## Task description
Among the entries below, how many lines contain "kind"? Answer with the number only.

· · · ·

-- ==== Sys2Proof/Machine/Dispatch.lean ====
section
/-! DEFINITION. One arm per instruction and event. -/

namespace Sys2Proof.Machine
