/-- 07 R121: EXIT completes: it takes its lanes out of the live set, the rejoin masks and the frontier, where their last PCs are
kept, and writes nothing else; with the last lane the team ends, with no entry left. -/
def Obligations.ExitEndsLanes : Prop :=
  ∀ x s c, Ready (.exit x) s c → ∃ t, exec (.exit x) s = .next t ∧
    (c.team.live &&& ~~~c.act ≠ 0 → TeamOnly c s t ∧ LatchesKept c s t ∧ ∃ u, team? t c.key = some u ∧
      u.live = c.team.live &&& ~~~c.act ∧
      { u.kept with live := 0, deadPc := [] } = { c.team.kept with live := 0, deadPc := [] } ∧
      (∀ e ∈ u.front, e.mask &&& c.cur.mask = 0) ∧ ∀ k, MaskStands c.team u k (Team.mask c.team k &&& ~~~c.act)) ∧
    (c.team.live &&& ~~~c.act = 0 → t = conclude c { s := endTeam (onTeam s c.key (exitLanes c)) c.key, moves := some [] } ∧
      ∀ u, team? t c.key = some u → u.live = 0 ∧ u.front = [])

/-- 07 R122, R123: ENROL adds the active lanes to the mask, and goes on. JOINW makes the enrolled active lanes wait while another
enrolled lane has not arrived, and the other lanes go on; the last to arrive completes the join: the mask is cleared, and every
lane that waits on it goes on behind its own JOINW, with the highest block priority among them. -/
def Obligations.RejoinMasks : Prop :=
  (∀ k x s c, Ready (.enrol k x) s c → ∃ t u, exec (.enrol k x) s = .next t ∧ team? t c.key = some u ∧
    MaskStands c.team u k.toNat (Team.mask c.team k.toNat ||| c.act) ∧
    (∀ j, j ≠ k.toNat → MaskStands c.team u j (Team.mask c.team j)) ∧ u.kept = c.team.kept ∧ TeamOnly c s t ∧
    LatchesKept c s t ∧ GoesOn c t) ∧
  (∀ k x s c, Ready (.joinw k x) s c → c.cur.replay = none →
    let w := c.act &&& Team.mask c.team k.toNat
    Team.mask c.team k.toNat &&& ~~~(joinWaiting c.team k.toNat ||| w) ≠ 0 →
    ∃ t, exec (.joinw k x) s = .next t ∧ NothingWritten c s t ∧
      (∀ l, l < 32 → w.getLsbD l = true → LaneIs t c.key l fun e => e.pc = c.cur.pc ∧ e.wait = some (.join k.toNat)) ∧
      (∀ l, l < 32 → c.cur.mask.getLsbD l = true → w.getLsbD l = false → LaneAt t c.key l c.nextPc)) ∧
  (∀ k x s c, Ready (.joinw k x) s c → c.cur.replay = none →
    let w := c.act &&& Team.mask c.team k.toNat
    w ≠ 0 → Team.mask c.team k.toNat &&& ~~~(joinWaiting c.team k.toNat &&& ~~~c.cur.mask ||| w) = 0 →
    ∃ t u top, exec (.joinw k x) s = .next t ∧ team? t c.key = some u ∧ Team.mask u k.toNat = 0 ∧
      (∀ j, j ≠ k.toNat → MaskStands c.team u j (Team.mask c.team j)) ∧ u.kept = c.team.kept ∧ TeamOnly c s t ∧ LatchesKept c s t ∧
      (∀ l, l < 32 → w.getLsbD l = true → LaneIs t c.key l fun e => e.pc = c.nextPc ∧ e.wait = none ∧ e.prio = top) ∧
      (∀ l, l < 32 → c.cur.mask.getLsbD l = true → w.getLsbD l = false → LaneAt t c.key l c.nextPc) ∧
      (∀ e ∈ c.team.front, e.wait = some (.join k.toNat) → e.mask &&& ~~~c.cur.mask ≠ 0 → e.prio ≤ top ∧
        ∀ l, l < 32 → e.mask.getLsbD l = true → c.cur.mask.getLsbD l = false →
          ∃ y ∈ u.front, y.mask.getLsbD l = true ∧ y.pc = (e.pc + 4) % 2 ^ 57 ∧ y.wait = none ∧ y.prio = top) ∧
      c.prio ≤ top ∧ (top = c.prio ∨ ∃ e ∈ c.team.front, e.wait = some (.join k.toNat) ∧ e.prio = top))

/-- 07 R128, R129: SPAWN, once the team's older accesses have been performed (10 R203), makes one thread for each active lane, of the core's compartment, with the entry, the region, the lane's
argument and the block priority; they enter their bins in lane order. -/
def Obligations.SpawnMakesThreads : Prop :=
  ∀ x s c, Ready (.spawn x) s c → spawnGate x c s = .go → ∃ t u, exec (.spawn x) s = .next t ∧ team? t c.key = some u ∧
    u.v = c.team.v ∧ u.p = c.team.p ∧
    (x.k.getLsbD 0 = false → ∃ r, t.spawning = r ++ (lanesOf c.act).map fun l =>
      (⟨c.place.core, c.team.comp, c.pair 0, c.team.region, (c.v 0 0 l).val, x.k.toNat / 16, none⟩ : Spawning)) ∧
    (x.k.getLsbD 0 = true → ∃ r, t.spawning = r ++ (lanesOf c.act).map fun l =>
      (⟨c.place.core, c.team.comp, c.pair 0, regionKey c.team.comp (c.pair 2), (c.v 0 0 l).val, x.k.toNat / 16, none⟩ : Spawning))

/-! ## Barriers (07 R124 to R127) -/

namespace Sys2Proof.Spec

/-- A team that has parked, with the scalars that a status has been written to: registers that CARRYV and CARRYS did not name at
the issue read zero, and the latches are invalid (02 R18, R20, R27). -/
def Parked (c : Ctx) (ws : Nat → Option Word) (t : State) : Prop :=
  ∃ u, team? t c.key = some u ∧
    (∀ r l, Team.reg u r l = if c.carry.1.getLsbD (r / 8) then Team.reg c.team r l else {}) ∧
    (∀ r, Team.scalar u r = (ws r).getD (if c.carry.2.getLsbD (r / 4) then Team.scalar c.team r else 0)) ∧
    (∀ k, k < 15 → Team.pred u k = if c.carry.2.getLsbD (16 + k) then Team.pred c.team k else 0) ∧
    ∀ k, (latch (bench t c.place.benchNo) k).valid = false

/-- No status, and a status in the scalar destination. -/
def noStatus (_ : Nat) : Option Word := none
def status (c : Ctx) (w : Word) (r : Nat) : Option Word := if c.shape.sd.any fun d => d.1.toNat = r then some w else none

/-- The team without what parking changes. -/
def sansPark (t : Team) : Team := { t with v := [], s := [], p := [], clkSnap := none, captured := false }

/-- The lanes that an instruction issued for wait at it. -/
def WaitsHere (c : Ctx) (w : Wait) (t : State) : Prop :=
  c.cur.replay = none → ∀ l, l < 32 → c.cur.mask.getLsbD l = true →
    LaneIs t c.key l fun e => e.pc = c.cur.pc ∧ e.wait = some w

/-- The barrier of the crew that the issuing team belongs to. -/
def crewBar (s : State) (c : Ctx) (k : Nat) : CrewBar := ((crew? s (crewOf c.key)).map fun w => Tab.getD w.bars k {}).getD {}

· · · ·

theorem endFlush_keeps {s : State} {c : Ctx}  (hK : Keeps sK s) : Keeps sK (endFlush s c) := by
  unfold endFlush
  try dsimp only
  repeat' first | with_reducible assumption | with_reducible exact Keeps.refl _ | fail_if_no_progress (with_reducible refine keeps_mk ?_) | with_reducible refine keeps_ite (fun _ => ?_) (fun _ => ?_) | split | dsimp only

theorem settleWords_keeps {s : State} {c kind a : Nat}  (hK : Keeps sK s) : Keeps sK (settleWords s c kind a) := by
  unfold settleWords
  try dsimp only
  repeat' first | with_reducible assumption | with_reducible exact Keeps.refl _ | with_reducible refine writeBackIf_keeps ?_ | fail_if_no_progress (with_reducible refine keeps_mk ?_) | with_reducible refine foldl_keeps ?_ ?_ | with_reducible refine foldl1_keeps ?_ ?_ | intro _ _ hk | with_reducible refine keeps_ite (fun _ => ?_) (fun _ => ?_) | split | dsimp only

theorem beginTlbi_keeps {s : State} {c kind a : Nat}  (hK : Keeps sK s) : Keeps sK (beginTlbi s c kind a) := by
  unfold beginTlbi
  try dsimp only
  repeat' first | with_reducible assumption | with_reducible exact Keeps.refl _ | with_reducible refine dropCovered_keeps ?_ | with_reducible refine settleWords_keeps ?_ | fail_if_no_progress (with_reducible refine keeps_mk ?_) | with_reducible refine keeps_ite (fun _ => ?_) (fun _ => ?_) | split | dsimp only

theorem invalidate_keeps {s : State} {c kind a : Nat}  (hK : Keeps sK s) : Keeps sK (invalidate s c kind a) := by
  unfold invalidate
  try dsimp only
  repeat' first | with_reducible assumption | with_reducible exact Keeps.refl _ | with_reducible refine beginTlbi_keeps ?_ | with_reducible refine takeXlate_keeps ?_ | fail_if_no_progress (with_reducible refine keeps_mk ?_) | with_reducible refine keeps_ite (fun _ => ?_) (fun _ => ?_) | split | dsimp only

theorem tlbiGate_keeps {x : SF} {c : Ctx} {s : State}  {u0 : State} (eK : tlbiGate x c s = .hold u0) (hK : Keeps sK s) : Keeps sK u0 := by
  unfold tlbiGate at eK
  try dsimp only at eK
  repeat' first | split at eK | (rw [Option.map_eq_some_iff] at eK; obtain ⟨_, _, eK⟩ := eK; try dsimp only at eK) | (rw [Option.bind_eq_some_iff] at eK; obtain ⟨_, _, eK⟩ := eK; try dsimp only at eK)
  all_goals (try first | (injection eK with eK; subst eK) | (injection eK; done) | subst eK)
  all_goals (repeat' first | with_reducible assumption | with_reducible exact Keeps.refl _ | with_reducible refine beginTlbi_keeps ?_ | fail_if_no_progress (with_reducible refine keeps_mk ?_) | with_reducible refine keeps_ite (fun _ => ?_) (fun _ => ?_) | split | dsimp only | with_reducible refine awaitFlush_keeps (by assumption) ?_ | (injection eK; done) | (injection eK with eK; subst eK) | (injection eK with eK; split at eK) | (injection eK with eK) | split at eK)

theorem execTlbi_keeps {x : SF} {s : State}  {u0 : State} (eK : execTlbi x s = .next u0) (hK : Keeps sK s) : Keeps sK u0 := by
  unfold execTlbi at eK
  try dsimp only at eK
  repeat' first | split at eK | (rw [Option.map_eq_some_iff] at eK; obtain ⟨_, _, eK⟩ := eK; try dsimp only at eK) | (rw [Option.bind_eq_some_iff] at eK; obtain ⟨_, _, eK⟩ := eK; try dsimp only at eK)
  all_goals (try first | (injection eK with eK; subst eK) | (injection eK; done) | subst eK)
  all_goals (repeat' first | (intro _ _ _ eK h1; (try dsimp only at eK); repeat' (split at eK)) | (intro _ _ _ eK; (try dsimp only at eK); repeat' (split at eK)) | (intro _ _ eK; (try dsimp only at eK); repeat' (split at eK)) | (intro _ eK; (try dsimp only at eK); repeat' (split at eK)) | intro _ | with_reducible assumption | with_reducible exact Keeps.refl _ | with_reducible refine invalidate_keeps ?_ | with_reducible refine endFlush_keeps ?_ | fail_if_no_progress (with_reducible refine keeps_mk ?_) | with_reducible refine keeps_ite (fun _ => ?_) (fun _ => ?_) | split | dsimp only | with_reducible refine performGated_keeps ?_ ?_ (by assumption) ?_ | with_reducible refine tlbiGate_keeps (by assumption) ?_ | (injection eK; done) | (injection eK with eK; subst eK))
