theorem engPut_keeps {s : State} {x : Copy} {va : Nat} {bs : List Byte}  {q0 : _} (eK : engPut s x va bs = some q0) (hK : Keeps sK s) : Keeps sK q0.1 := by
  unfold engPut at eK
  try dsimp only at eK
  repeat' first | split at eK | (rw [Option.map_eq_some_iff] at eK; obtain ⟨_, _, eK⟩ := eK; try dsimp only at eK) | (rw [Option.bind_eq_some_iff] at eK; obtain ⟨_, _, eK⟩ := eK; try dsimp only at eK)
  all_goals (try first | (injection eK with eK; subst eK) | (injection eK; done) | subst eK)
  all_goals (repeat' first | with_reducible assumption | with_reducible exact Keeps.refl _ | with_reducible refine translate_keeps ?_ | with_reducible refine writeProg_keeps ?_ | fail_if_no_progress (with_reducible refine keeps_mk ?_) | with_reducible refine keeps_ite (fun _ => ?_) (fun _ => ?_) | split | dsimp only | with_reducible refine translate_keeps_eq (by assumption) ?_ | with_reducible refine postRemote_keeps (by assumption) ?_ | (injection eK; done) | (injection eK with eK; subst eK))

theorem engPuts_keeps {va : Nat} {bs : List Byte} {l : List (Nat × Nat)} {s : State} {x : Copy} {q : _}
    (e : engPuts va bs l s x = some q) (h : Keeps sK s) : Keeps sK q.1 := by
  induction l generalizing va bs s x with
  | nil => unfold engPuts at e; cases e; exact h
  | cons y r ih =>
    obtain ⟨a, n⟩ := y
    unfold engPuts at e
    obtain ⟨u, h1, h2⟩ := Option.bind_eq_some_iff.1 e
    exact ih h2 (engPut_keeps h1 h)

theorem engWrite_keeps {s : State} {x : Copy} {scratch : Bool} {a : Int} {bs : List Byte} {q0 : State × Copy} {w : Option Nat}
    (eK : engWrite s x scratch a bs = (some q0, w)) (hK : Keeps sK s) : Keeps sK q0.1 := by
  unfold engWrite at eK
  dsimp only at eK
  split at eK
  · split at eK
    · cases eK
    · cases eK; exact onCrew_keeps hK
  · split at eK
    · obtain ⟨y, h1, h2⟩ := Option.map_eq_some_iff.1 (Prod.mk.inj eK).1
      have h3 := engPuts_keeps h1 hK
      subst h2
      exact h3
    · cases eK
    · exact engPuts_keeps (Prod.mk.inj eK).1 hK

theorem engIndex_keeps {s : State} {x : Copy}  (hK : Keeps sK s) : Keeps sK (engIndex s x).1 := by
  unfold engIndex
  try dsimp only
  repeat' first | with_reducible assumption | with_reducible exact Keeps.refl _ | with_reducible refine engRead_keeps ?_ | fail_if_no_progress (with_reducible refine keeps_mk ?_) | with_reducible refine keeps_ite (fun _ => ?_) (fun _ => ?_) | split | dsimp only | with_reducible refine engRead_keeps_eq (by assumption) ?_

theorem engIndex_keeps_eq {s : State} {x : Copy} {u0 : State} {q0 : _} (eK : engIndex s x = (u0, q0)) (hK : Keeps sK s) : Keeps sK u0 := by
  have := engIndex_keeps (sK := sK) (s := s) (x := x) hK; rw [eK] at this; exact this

· · · ·

## Final answer
3